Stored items
————

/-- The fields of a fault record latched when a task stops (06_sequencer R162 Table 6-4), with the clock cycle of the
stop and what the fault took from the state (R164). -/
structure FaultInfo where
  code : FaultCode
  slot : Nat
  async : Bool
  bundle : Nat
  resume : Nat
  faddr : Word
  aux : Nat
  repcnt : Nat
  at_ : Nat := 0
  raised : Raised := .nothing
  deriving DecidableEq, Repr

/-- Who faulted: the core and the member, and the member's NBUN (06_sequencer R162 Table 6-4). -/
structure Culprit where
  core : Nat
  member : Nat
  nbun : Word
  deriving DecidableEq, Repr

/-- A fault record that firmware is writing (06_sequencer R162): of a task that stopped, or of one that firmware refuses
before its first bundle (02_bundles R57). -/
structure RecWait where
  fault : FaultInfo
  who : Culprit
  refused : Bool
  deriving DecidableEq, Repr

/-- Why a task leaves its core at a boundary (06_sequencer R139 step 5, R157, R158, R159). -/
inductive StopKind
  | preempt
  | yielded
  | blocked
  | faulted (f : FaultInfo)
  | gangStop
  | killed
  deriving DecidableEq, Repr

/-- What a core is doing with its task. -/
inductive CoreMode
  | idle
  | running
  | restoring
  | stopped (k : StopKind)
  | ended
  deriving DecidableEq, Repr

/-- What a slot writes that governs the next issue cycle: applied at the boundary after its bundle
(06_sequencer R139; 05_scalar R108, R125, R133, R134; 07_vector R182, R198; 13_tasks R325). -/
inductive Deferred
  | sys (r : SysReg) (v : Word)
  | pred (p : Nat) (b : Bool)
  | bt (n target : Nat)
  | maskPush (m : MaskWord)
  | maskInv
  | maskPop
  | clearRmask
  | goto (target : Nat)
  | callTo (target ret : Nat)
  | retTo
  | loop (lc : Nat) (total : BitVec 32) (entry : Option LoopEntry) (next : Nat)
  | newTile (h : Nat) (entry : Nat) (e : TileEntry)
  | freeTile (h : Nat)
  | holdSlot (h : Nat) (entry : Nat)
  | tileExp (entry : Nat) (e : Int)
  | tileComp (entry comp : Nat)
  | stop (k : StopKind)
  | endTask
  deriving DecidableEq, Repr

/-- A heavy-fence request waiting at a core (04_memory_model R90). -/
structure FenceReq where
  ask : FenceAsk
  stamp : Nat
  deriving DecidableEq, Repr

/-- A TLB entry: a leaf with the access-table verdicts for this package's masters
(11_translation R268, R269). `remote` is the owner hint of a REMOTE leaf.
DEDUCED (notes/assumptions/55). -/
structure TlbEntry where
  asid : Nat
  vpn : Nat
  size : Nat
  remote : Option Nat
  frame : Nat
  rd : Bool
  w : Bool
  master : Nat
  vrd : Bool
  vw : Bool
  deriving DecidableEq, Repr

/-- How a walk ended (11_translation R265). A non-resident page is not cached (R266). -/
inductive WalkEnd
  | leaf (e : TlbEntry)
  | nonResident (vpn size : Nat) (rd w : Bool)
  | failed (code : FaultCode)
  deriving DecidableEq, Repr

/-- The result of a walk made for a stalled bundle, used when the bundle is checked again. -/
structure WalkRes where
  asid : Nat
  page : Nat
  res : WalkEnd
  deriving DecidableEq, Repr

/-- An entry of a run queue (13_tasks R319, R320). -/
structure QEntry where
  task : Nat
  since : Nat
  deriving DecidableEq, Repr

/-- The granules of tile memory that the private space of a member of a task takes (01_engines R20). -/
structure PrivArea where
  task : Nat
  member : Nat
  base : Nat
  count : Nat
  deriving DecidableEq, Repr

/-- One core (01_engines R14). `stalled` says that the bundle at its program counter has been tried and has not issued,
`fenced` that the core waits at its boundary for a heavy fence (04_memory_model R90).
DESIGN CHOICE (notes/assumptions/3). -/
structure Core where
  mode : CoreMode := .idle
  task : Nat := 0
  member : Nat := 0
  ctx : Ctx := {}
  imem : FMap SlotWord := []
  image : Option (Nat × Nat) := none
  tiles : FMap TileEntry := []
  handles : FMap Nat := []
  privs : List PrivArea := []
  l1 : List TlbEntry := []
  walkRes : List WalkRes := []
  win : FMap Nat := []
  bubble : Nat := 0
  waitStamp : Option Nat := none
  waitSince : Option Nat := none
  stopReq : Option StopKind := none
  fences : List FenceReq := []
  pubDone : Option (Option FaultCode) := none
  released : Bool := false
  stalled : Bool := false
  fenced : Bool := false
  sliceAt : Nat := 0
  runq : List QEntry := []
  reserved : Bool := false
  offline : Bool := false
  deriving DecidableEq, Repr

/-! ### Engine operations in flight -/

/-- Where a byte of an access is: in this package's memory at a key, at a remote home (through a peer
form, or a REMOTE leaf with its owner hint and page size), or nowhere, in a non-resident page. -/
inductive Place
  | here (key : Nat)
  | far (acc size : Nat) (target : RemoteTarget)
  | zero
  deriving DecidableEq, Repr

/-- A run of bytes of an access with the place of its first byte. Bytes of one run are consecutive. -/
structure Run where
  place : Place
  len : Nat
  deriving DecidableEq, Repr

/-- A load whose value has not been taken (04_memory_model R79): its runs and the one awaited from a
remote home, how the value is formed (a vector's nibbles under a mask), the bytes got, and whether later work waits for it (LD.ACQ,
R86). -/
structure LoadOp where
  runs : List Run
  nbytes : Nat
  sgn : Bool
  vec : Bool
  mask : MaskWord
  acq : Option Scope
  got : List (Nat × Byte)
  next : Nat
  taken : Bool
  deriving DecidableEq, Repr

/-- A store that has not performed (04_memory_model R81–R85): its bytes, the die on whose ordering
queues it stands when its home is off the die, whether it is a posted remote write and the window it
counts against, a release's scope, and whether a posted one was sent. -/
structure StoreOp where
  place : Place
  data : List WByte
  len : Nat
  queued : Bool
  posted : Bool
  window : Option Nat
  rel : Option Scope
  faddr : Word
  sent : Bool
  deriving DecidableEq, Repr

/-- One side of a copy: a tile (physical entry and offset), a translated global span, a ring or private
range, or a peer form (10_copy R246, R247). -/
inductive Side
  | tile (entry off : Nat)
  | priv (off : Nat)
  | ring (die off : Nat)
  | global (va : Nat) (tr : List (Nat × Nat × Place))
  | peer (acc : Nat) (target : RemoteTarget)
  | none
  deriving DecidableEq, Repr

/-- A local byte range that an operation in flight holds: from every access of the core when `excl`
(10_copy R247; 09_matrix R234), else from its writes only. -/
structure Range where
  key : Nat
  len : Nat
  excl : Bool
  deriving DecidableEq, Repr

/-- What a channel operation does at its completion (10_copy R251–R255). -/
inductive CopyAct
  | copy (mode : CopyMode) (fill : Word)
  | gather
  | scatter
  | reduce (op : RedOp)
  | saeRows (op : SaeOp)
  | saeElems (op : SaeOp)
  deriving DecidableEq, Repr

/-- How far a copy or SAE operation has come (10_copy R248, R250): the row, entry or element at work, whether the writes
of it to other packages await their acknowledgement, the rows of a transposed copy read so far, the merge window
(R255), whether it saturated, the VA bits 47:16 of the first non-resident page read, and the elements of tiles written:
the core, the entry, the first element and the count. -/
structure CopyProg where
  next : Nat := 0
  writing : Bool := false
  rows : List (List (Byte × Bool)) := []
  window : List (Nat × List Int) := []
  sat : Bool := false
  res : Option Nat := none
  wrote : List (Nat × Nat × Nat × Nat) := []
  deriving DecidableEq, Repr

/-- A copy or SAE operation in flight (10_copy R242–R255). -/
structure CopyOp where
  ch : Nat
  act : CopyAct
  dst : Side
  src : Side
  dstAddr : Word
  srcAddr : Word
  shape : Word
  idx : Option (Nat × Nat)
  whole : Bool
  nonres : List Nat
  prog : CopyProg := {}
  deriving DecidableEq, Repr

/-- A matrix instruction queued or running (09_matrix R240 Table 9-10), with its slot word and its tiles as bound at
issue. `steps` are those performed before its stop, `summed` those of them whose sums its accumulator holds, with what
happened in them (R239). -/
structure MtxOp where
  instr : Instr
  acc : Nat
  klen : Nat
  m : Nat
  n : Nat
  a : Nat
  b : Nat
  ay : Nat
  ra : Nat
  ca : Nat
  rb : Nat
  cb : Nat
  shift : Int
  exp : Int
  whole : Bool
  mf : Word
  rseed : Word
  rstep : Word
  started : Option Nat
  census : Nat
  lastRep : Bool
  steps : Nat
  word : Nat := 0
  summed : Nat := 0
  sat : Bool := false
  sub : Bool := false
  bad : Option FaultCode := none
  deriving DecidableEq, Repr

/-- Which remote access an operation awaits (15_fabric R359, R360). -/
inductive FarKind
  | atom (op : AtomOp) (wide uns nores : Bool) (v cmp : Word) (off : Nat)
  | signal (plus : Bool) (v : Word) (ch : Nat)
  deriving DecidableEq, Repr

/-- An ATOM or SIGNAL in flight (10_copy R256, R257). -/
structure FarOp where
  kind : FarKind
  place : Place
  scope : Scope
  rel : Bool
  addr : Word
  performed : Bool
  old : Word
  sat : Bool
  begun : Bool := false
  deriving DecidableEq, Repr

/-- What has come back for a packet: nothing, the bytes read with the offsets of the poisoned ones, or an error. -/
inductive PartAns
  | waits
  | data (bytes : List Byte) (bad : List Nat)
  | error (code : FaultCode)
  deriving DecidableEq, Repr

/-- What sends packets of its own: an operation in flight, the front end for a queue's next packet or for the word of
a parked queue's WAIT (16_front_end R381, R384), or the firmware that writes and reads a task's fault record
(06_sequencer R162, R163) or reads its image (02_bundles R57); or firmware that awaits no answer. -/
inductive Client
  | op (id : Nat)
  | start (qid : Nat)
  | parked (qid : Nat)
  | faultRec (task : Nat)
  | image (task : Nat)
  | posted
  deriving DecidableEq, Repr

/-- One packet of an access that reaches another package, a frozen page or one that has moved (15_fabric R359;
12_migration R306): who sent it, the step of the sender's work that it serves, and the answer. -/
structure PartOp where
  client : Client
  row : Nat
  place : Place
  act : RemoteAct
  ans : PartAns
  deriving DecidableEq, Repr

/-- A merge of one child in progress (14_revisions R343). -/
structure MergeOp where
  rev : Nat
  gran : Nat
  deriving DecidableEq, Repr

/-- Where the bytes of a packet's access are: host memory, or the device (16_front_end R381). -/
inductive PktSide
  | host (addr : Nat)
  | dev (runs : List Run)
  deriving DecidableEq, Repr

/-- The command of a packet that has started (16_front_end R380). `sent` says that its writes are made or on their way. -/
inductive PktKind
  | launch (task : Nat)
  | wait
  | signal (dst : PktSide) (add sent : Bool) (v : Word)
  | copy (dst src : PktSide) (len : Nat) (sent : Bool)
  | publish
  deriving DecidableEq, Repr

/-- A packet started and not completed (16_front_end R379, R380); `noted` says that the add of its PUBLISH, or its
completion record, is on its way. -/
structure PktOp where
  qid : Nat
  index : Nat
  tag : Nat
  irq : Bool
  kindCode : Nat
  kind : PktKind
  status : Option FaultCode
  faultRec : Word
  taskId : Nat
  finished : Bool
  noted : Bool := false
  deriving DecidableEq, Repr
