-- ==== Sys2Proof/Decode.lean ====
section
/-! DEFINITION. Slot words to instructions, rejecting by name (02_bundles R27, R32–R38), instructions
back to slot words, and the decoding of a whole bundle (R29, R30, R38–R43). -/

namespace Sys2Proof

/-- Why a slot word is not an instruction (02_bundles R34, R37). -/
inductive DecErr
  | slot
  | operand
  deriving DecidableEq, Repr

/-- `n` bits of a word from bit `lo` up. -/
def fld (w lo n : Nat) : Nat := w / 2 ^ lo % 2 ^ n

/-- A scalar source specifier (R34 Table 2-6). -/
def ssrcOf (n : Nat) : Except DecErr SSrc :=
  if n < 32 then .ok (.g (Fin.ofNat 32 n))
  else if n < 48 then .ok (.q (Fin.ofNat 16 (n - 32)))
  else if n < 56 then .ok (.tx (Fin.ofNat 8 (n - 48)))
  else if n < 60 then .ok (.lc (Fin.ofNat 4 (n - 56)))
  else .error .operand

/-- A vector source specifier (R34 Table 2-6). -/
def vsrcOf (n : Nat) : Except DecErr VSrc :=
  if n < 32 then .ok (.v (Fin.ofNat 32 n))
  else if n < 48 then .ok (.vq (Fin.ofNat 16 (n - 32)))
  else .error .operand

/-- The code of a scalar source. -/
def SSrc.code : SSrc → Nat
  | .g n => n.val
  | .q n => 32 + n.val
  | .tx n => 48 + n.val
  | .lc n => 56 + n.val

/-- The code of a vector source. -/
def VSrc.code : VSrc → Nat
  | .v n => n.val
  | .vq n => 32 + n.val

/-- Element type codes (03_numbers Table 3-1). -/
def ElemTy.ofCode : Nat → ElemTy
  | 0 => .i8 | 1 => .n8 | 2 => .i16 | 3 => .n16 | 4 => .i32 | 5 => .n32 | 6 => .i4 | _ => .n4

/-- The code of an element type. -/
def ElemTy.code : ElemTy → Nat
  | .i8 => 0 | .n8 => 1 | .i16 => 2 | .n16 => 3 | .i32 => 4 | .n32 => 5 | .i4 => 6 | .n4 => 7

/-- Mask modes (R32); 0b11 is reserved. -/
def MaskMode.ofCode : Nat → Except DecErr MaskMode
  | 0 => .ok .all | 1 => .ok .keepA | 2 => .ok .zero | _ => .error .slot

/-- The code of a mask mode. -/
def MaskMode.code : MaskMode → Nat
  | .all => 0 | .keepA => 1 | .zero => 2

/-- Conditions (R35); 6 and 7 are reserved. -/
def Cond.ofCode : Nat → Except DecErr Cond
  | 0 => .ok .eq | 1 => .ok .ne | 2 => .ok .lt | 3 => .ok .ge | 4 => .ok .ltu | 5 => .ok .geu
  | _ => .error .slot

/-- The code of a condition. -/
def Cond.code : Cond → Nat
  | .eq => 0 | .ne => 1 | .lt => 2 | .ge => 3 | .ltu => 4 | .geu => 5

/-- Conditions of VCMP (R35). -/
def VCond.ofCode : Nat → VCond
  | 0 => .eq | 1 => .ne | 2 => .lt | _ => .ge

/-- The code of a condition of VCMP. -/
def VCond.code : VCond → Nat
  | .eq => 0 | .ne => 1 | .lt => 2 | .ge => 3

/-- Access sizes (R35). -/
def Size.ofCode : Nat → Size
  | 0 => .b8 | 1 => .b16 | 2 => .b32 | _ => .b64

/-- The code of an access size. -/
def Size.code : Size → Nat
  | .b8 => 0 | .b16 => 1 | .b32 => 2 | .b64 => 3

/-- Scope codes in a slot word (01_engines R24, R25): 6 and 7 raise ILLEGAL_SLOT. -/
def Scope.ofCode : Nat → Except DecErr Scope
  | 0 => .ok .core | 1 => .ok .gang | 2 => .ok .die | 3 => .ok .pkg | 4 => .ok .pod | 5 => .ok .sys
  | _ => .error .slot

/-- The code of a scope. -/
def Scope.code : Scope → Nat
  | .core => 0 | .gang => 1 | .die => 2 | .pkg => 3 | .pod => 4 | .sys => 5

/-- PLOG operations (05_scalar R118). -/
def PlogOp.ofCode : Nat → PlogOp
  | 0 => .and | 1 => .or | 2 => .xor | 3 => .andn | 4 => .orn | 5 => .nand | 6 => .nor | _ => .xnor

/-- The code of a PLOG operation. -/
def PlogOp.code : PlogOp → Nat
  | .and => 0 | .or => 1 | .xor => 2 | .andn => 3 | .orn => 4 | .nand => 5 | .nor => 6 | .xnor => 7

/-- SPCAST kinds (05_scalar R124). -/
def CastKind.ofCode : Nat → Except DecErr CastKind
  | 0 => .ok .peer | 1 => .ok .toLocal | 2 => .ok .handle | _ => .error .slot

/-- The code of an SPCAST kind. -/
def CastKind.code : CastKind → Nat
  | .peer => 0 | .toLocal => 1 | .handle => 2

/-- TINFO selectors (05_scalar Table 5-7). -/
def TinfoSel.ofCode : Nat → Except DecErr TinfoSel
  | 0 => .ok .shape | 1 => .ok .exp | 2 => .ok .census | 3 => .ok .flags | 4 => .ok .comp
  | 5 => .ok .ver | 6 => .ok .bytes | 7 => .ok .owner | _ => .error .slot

————

▶ [ABOUT THIS TASK]: Copy every line of the data that carries the word "running".

▶ [RESPONSE]:
  | running
/-- A matrix instruction queued or running (09_matrix R240 Table 9-10), with its slot word and its tiles as bound at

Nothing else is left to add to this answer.